Достала из лакированной сумочки папиросы, странным, как бы отстраняющим жестом подала пачку. Длинные выразительные своевольные пальцы с розовыми, как у здоровых детей, ногтями щелкнули зажигалкой. По оплошке, поднося огонь к его папиросе, чуточку обожгла нос - рука вздрогнула. Или озоровала.

Пуская дым колечками, свела глаза к побледневшему переносью, и они дико блеснули сквозь туманец. И он опамятовался, потому что она уже не замечала его больше, по-особенному ушла в себя.

Емкая по глухоте отъединенность ее от всего внешнего, от него, Антона Истягина, длилась недолго. Чувство покинутости, одиночества начало расти в нем.

Серафима спросила, считает ли он себя доверчивым, искренним и постоянным. Почти не думая, он легко и просто признавался в своем непостоянстве. Откровенен, кажется, всегда.

- Даже во лжи?

- Да. Особенно искренен во лжи.

- И сейчас лжете?

- Да. Особенно сейчас лгу. По боязни сказать правду… А правда вот какая: жалею, что нельзя вернуть ту пору… И лодка…

- Кому я не нравлюсь, те мучат меня своим безразличием. И я слежу за ними. За вами особенно слежу. У женщин вы на виду на особый лад: вам полудоверяют, опасаясь вас, а? Или чего-то в вас недостает? Возможно, напрасно - вы не опасны. Скоро благоразумие ваше станет скукой. Или вы только похожи на простака?

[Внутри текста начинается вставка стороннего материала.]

-- ==== Sys2Proof/Proofs/ActiveMask.lean ====
section
/-! PROOFS. Who writes ACT (rule R26): what the select store, the expiry of a decay timer and the reset edge do to each
bit, and one inversion lemma that says what any step can do to the mask. -/

namespace Sys2Proof.Machine

open Sys2Proof.Safety

/-- The select store leaves a line active that was, and makes a line active on its rising edge (R122). -/
theorem storeSelect_act (v : Byte) (s : State) (l : Line) :
    (storeSelect v s).block.act[l] = (s.block.act[l] || rising s.params.variant s.block.sel v l) := by
  simp [storeSelect]

@[simp] theorem scheduleDebounce_act (p : Params) (b : Block) : (scheduleDebounce p b).act = b.act := by
  rw [scheduleDebounce_frame]

/-- The reset edge leaves no line active (R271). -/
theorem resetEdge_act (s : State) (l : Line) : (resetEdge s).block.act[l] = false :=
  resetBlock_act s.params s.block l.val l.isLt

/-- WR SEL completes in every state (R77, R120). -/
theorem exec_wrSel_completes (v : Byte) (s : State) : ∃ t, exec (.wrSel v) s = .next t := by
  cases hv : s.params.variant with
  | chess => exact ⟨_, (exec_wrSel_next_chess v s _ hv).2 rfl⟩
  | console => exact ⟨_, (exec_wrSel_next_console v s _ hv).2 rfl⟩

/-- What WR SEL does to an ACT bit, in both variants: neither tail of R122 writes ACT after the select store. -/
theorem exec_wrSel_act {v : Byte} {s t : State} (h : exec (.wrSel v) s = .next t) (l : Line) :
    t.block.act[l] = (s.block.act[l] || rising s.params.variant s.block.sel v l) := by
  rw [← storeSelect_act]
  cases hv : s.params.variant with
  | chess => rw [exec_wrSel_next_chess v s t hv] at h; simp [h]
  | console => rw [exec_wrSel_next_console v s t hv] at h; simp [h]

/-- What DECAY_FIRE does to an ACT bit: the fired line stays active only while it is asserted (R182). -/
theorem exec_decayFire_act {n : Fin 8} {s t : State} (h : exec (.decayFire n) s = .next t) (l : Line) :
    t.block.act[l] =
      if n.val = l.val then s.block.act[l] && asserted s.params.variant s.block.sel l else s.block.act[l] := by
  obtain ⟨m, hmn, -, -, rfl⟩ := (exec_decayFire_next n s t).1 h
  by_cases hml : m = l
  · subst hml; simp [hmn]
  · have hval : m.val ≠ l.val := fun e => hml (Fin.ext e)
    simp [← hmn, hval]

/-- What a step can do to ACT: nothing, or WR SEL's rising edges, DECAY_FIRE's expiry, the reset edge's clearing, or
RESTORE's replacement (R26). -/
theorem exec_act_cases {i : Instr} {s t : State} (h : exec i s = .next t) :
    t.block.act = s.block.act ∨
    (∃ v, i = .wrSel v ∧
      ∀ l : Line, t.block.act[l] = (s.block.act[l] || rising s.params.variant s.block.sel v l)) ∨
    (∃ n, i = .decayFire n ∧ ∀ l : Line, t.block.act[l] =
      if n.val = l.val then s.block.act[l] && asserted s.params.variant s.block.sel l else s.block.act[l]) ∨
    (IsResetEdge s i ∧ ∀ l : Line, t.block.act[l] = false) ∨
    ∃ img, i = .restore img ∧ t.block.act = img.block.act := by
  cases i with
  | wrSel v => exact .inr (.inl ⟨v, rfl, exec_wrSel_act h⟩)
  | decayFire n => exact .inr (.inr (.inl ⟨n, rfl, exec_decayFire_act h⟩))
  | reset v =>
    obtain ⟨hrst, rfl, rfl⟩ | ⟨-, rfl⟩ := (exec_reset_next v s t).1 h
    · exact .inr (.inr (.inr (.inl ⟨⟨rfl, hrst⟩, resetEdge_act _⟩)))
    · exact .inl rfl
  | restore img =>
    obtain ⟨-, rfl⟩ := (exec_restore_next img s t).1 h
    exact .inr (.inr (.inr (.inr ⟨img, rfl, rfl⟩)))
  | rdData => rw [exec_rdData_next] at h; left; simp [h]
  | rdSel => rw [exec_rdSel_next] at h; left; simp [h]
  | wrData v => rw [exec_wrData_next] at h; left; simp [h]
  | blinkTick => obtain ⟨-, -, rfl⟩ := (exec_blinkTick_next s t).1 h; left; simp [toggleBlinkPhase]
  | debounceFire => obtain ⟨-, -, rfl⟩ := (exec_debounceFire_next s t).1 h; left; simp
  | advance d => obtain ⟨-, rfl⟩ := (exec_advance_next d s t).1 h; exact .inl rfl
  | save => rw [exec_save_next] at h; left; simp [h]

Он старался глядеть в ее глаза со всей пристальностью. Но такую переглядеть не хватало сил.

Она встала, спросила с вызовом, не прочитать ли стихи.

Стихи выговаривала монотонно:

Я умру, но вернусь
Облаком, хлебом, рубахой.

Торопливо защищаясь от нее, он с насильственным бесстыдством "раскусывал" Серафиму: "У нее руки, кажется, длиннее обычного, а глаза… выражение первобытное, что ли?"

Я чувствую себя прекрасной,
Когда ты смотришь на меня…

- Вы прекрасны! - и этой глумливой легкостью оборонял свою проветренную душу, то есть свободу.

Спокойный до озноба, задержала она на нем взгляд. Вокруг папироски туго, своенравно сжался рот, чувственный и смелый.

- У вас есть "она"?

- Будет.

- Истягин, я с вами откровенна до безрассудства, - голос ее вдруг стал скорбным не по возрасту.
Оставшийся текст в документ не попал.